How do I set openLooKeng service parameters in the Ranger page?
An example is as follows:
Why is the warning message “WARN PolicyRefresher(serviceName=openlookengdev)-196 org.apache.Ranger.admin.client.RangerAdminRESTClient Error getting Roles. secureMode=false, user=root (auth:SIMPLE), response={“httpStatusCode”:401,“statusCode”:401,“msgDesc”:“Authentication Failed”}, serviceName=openlookengdev” displayed in the openLooKeng log after the openLooKeng is connected to the Ranger?
This problem is caused by the low RangerAdmin version. The Ranger plugin provided by the openLooKeng is used to connect to Ranger 2.1. Update the Ranger plugin.
Is the internal communication security of the openLooKeng mandatory?

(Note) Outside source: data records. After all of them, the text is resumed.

-- ==== Sys2Proof/Word.lean ====
section
/-! DEFINITION. The word types of the SN3 and the plainest operations on them: bit fields, masks of lanes,
little-endian bytes (R3), and the sparse finite map that every sparse store of the model is kept in. -/

namespace Sys2Proof

abbrev Byte := BitVec 8
abbrev Word := BitVec 32
abbrev DWord := BitVec 64
/-- One bit per lane of a gang. -/
abbrev Mask := BitVec 32

/-- A sparse store: pairs of key and value with strictly rising keys (`wfD`). -/
abbrev Map (α : Type) := List (Nat × α)

namespace Map

/-- The value listed at `k`, if any. -/
def find? {α : Type} : Map α → Nat → Option α
  | [], _ => none
  | (j, a) :: m, k => if j = k then some a else find? m k

/-- The value at `k`, or `d` where nothing is listed. -/
def getD {α : Type} (m : Map α) (k : Nat) (d : α) : α := (find? m k).getD d

/-- Lists `a` at `k`, in key order. -/
def put {α : Type} : Map α → Nat → α → Map α
  | [], k, a => [(k, a)]
  | (j, b) :: m, k, a =>
    if j = k then (k, a) :: m else if k < j then (k, a) :: (j, b) :: m else (j, b) :: put m k a

/-- Lists nothing at `k`. -/
def del {α : Type} (m : Map α) (k : Nat) : Map α := m.filter (fun e => e.1 != k)

/-- Writes `a` at `k` of a store that reads `d` where nothing is listed: canonical, so writing `d` unlists. -/
def setD {α : Type} [DecidableEq α] (m : Map α) (k : Nat) (a d : α) : Map α :=
  if a = d then del m k else put m k a

/-- Applies `f` to the value listed at `k`, if any. -/
def adjust {α : Type} (m : Map α) (k : Nat) (f : α → α) : Map α :=
  match find? m k with
  | none => m
  | some a => put m k (f a)

/-- The lowest key at or above `k` that is not listed, counted with fuel. -/
def lowestFree {α : Type} (m : Map α) : Nat → Nat → Option Nat
  | _, 0 => none
  | k, n + 1 => match find? m k with
    | none => some k
    | some _ => lowestFree m (k + 1) n

/-- Keys rise strictly and lie at or above `lo`. -/
def risingFrom {α : Type} : Nat → Map α → Bool
  | _, [] => true
  | lo, (k, _) :: m => decide (lo ≤ k) && risingFrom (k + 1) m

/-- The canonical form of a store whose unlisted keys read `d`. -/
def wfD {α : Type} [DecidableEq α] (d : α) (m : Map α) : Bool :=
  risingFrom 0 m && m.all (fun e => decide (e.2 ≠ d))

end Map

/-- Bits `lo + w - 1 : lo` of a number. -/
def bitsN (x lo w : Nat) : Nat := (x >>> lo) % 2 ^ w

/-- Little-endian value of a list of bytes (R3). -/
def leNat : List Byte → Nat
  | [] => 0
  | b :: bs => b.toNat + 256 * leNat bs

/-- The `n` low bytes of `x`, least significant first (R3). -/
def leBytes : Nat → Nat → List Byte
  | 0, _ => []
  | n + 1, x => BitVec.ofNat 8 x :: leBytes n (x / 256)

/-- The lanes of a mask in ascending order. -/
def lanes (m : Mask) : List Nat := (List.range 32).filter (fun l => m.getLsbD l)

/-- The mask of one lane. -/
def laneBit (l : Nat) : Mask := 1#32 <<< l

/-- The mask of the lanes of `m` at which `f` holds. -/
def maskOf (m : Mask) (f : Nat → Bool) : Mask :=
  (lanes m).foldl (fun a l => if f l then a ||| laneBit l else a) 0

/-- Number of ones. -/
def popc {w : Nat} (x : BitVec w) : Nat := ((List.range w).filter (fun k => x.getLsbD k)).length

/-- The lowest lane of a mask, 32 when it is empty. -/
def lowLane (m : Mask) : Nat := (lanes m).headD 32

/-- Ceiling division. -/
def cdiv (a b : Nat) : Nat := (a + b - 1) / b

end Sys2Proof
end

This configuration is not mandatory. Setting the openLooKeng to the non-security mode is acceptable. However, if LDAP authentication is required, SSL must be configured. For details, see the LDAP Authentication section on the openLooKeng website.
Does the openLooKeng support application log monitoring and audit? Is secondary development required?
Currently, the openLooKeng has the audit function for SQL creation and completion. If more user events need to be audited, for example, WebUI login events, you can perform secondary development to add the function.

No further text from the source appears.